Read score from a JSON file created by the code.
evaluator = EvaluatorFactory.create(
    "file_json",
    filename="results.json",
    score_key="evaluation.f1_score",
    default_score=0.0,
)

Parameters

ParameterDefaultDescription
filename"results.json"JSON file to read
score_key"score"Key path (dot notation)
default_score0.0Score if file/key not found

Example

Code writes:
{
  "evaluation": {
    "f1_score": 0.87,
    "accuracy": 0.92
  }
}
Config:
score_key="evaluation.f1_score"  # Returns 0.87

multi_metric

Weighted combination of multiple regex metrics.
evaluator = EvaluatorFactory.create(
    "multi_metric",
    patterns={
        "accuracy": (r"Accuracy: ([\d.]+)", 0.5),
        "f1": (r"F1: ([\d.]+)", 0.3),
        "speed": (r"Time: ([\d.]+)s", 0.2),
    },
    invert=["speed"],  # Lower time is better
)

Parameters

ParameterDescription
patternsDict of {name: (pattern, weight)}
invertList of metric names where lower is better

llm_judge

LLM-based evaluation with custom criteria.
evaluator = EvaluatorFactory.create(
    "llm_judge",
    criteria="correctness and efficiency",
    model="gpt-4.1-mini",
    scale=10,
    include_code=False,
)

Parameters

ParameterDefaultDescription
criteria"correctness and quality"What to evaluate
model"gpt-4.1-mini"LLM model
scale10Score scale (normalized to 0-1)
include_codeFalseInclude source code in evaluation

Prompt Template

You are an expert code evaluator.
Evaluate the code execution output based on these criteria: {criteria}

Provide:
1. A score from 0 to {scale}
2. Brief feedback explaining the score

Format:
SCORE: <number>
FEEDBACK: <explanation>

llm_comparison

Compare output against expected output.
evaluator = EvaluatorFactory.create(
    "llm_comparison",
    expected="The answer is 42",
    model="gpt-4.1-mini",
    strict=False,  # Allow semantic equivalence
)

Parameters

ParameterDefaultDescription
expected""Expected output
model"gpt-4.1-mini"LLM model
strictFalseRequire exact match

composite

Combine multiple evaluators with weights.
evaluator = EvaluatorFactory.create(
    "composite",
    evaluators=[
        ("regex_pattern", {"pattern": r"Accuracy: ([\d.]+)"}, 0.6),
        ("llm_judge", {"criteria": "code quality"}, 0.4),
    ],
    aggregation="weighted_avg",
)

Parameters

ParameterDefaultDescription
evaluators-List of (type, params, weight)
aggregation"weighted_avg"How to combine scores

Aggregation Methods

  • weighted_avg: Weighted average of scores
  • min: Minimum score
  • max: Maximum score
  • product: Product of scores

EvaluationResult

@dataclass
class EvaluationResult:
    score: float            # 0.0 to 1.0 (or custom scale)
    feedback: str = ""      # Human-readable feedback
    details: Dict = {}      # Additional data
    raw_output: str = ""    # Original output

Creating Custom Evaluators

from src.environment.evaluators.base import Evaluator, EvaluationResult
from src.environment.evaluators.factory import register_evaluator

@register_evaluator("my_custom_evaluator")
class MyCustomEvaluator(Evaluator):
    description = "My custom evaluation logic"
    requires_llm = False

    def __init__(self, my_param: str = "default", **params):
        super().__init__(**params)
        self.my_param = my_param

    def evaluate(self, output: str, file_path: str, **context) -> EvaluationResult:
        # Custom scoring logic
        score = compute_score(output, self.my_param)

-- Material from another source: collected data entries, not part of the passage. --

-- ==== Sys2Proof/Tests/Slice0.lean ====
section
/-! SUPPORT. Tests: the ill-formed term each check refuses, the check computations and the worked numbers
of the spec, one small step of each command, and for each statement with premises a state that meets
them. -/

namespace Sys2Proof.Tests

open Sys2Proof Sys2Proof.Machine

set_option Elab.async false

/-! ### Small states -/

/-- The machine after reset, in a station state. -/
def inMode (m : Mode) : State :=
  { State.reset with control := { State.reset.control with mode := some m } }

/-- A present peer of a kind. -/
def peer (k : PeerKind) : RosterEntry :=
  { RosterEntry.reset with
    state := .present, kind := some k, activity := if k = .capture then some .run else none }

/-- The state with peer 3 as the entry says. -/
def withPeer (e : RosterEntry) (s : State) : State :=
  { s with roster := { s.roster with entries := put s.roster.entries 3 e } }

/-- The state in a mode with peer 3 a console. -/
def console (m : Mode) : State := withPeer (peer .console) (inMode m)

/-- The state with a span table. -/
def withTable (t : List SpanEntry) (s : State) : State := { s with spans := { s.spans with table := t } }

/-- The state with a store in a phase, at a debt, with an operation in progress. -/
def withStore (p : StorePhase) (debt : Nat) (op : Option StoreOp) (s : State) : State :=
  { s with store := { s.store with phase := p, debt := debt, op := op } }

/-- The state with a transmission in flight. -/
def withFlight (f : Flight) (s : State) : State := { s with link := { s.link with flight := some f } }

/-- The state with the receiver in a state. -/
def withRx (r : RxState) (s : State) : State := { s with link := { s.link with rx := r } }

/-- The next state, when there is one. -/
def nextOf (o : Host.Outcome State Fault Refusal) : Option State :=
  match o with
  | .next t => some t
  | _ => none

/-- The fault, when there is one. -/
def faultOf (o : Host.Outcome State Fault Refusal) : Option Fault :=
  match o with
  | .fault f => some f
  | _ => none

/-- An item of station 3, lane 2, opened in slice 10. -/
def openItem3 : SpanItem :=
  { key := { owner := 3, lane := 2, openSlice := 10 }, role := .witness, condition := .onRecord
    concurrency := 1, continued := false, time := none, form := .opened none }

/-- The same span closed at slice 20. -/
def closeItem3 : SpanItem := { openItem3 with form := .closed 20 .silence }

/-- Its entry in the table, in a status. -/
def entry3 (st : SpanStatus) : SpanEntry :=
  { key := openItem3.key, role := .witness, status := st, condition := .onRecord, link := none
    concurrency := 1, continued := false, announcedBy := 3, time := none }

/-- A block of 160 equal samples. -/
def block (t : Slice) (l : Lane) (x : Half) : Block :=
  { lane := l, slice := t, samples := List.replicate 160 x, missing := 0, level := 3, gap := false
    dead := false, stepped := false, unlocked := false, condition := .onRecord }

/-- A page of one block in lane 0. -/
def page (t : Slice) (o : PageOutcome) : OwnPage :=
  { slice := t, stepped := false, outcome := o, slots := some (block t 0 5) :: List.replicate 7 none }

/-- A charter body: the header's 16 bytes and 128 seats OTHER, detect on, no link. -/
def charterBody (head : List Byte) : List Byte :=
  head ++ (List.replicate 128 [0x87#8, 0xFF#8]).flatten

/-- The defaults under serial 7. -/
def goodHead : List Byte := [7, 0, 0, 0, 0xFF, 4, 25, 0, 100, 0, 9, 8, 3, 0, 80, 0]

/-! ### Well-formedness: a term each check refuses -/

theorem test_wf_samplePeriodEnd : (Instr.samplePeriodEnd []).wf = false := by decide
theorem test_wf_windowFrameAborted :
    (Instr.windowFrameAborted (List.replicate (16 * 3568 + 1) .up)).wf = false := by
  rw [Instr.wf, List.length_replicate]
  decide
theorem test_wf_recallFrameAborted :
    (Instr.recallFrameAborted (List.replicate (16 * 19968 + 1) .up)).wf = false := by
  rw [Instr.wf, List.length_replicate]
  decide
theorem test_wf_leadInFound :
    ((Instr.leadInFound 1501 24).wf, (Instr.leadInFound 0 23).wf, (Instr.leadInFound 0 72).wf,
      (Instr.leadInFound 1500 24).wf) = (false, false, false, true) := by decide
theorem test_wf_frameHeaderReceived :
    (Instr.frameHeaderReceived (zeros 15)).wf = false := by decide
theorem test_wf_frameReceived : (Instr.frameReceived (zeros 19)).wf = false := by decide
theorem test_wf_openItem_concurrency :
    (Instr.openItem 3 { openItem3 with concurrency := 128 }).wf = false := by decide
theorem test_wf_openItem_time :
    (Instr.openItem 3 { openItem3 with time := some { day := 0, ms := 86400000 } }).wf = false := by
  decide
theorem test_wf_openItem_form : (Instr.openItem 3 closeItem3).wf = false := by decide
theorem test_wf_closeItem_form : (Instr.closeItem 3 openItem3).wf = false := by decide
theorem test_wf_spanBeacon : (Instr.spanBeacon 3 [openItem3, closeItem3]).wf = false := by decide
theorem test_wf_charter : (Instr.charter 3 (zeros 271)).wf = false := by decide +kernel
theorem test_wf_archiveMark_none : (Instr.archiveMark 3 []).wf = false := by decide
theorem test_wf_archiveMark_many :
    (Instr.archiveMark 3 (List.replicate 17 (0, 0))).wf = false := by decide
theorem test_wf_accepts :
    (Instr.openItem 3 openItem3).wf = true ∧ (Instr.closeItem 3 closeItem3).wf = true ∧
      (Instr.charter 3 (charterBody goodHead)).wf = true := by decide +kernel
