/-- R147: PRINT_UINT is refused for a base outside 2..36, prints 0 as "0", and else prints the digits of the value in the
base, most significant first and not zero. -/
def Obligations.PrintUintExpansion : Prop :=
  ∀ (c : Consts) (v : BitVec 32) (base : Nat),
    ((base < 2 ∨ base > 36) → expand c (.printUint v base) = .refuse .operandOutOfRange) ∧
    (2 ≤ base → base ≤ 36 → v = 0#32 → expand c (.printUint v base) = .words [0x130#10]) ∧
    (2 ≤ base → base ≤ 36 → v ≠ 0#32 →
      ∃ ds : List Nat, expand c (.printUint v base) = .words (ds.map fun d =>
          BitVec.ofNat 10 (0x100 + (if d < 10 then 0x30 + d else 0x41 + (d - 10)))) ∧
        (∀ d ∈ ds, d < base) ∧ ds.head? ≠ some 0 ∧ ds.foldl (fun acc d => acc * base + d) 0 = v.toNat)

/-- R147: PRINT_INT of a value that is not negative is PRINT_UINT of it, and of a negative one is '-' and then PRINT_UINT of
the magnitude, that of the least value included. That the operand is the value's 32-bit two's complement is the model's
choice (log entry 16). -/
def Obligations.PrintIntExpansion : Prop :=
  ∀ (c : Consts) (v : BitVec 32) (base : Nat),
    ((base < 2 ∨ base > 36) → expand c (.printInt v base) = .refuse .operandOutOfRange) ∧
    (v.toNat < 2 ^ 31 → expand c (.printInt v base) = expand c (.printUint v base)) ∧
    (2 ≤ base → base ≤ 36 → v.toNat ≥ 2 ^ 31 →
      ∃ ws, expand c (.printUint (BitVec.ofNat 32 (2 ^ 32 - v.toNat)) base) = .words ws ∧
        expand c (.printInt v base) = .words (0x12D#10 :: ws))

/-! ### Invariants and rules of the whole machine -/

/-- R10, R11: every step keeps the latches equal to what the trace last wrote to each of them. -/
def Obligations.StepKeepsLatchesReplay : Prop :=
  ∀ s t : State, LatchesReplay s → step s = .next t → LatchesReplay t

/-- R16, R25: every step keeps the sequencer consistent, RDY being 1 exactly while it is IDLE. -/
def Obligations.StepKeepsSequencerConsistent : Prop :=
  ∀ s t : State, SequencerConsistent s → step s = .next t → SequencerConsistent t

/-- R185: a block that is consistent is never stuck: its step answers no fault, and while an operation is in progress or
the host has nothing to present it answers a next state. -/
def Obligations.NeverStuck : Prop :=
  ∀ s : State, SequencerConsistent s →
    (∀ f, step s ≠ .fault f) ∧
    ((s.todo ≠ [] ∨ (s.port = [] ∧ s.host = [])) → ∃ t, step s = .next t)

/-- R32: every step keeps enable low and the used pins outputs, but D7 during a poll. -/
def Obligations.StepKeepsReadyPins : Prop :=
  ∀ s t : State, ReadyPins s → step s = .next t → ReadyPins t

/-- R32: SETUP, on distinct pins and from any directions and latches, leaves the pins ready, from its first step on. -/
def Obligations.SetupMakesPinsReady : Prop :=
  ∀ s : State, s.rdy = true → PinsDistinct s.con → ∃ t, exec .setup s = .next t ∧ ReadyPins t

        return EvaluationResult(
            score=score,
            feedback=f"Evaluated with {self.my_param}",
            raw_output=output,
        )

Configuration

evaluator:
  type: "regex_pattern"
  params:
    pattern: 'SCORE:\s*([-+]?\d*\.?\d+)'
    default_score: 0.0

Listing Evaluators

PYTHONPATH=. python -m src.cli --list-evaluators

Best Practices

regex_pattern is fastest and works well when output format is predictable.
llm_judge is flexible but adds latency and cost. Use for subjective criteria.
Normalize scores to 0-1 for consistent stop condition behavior.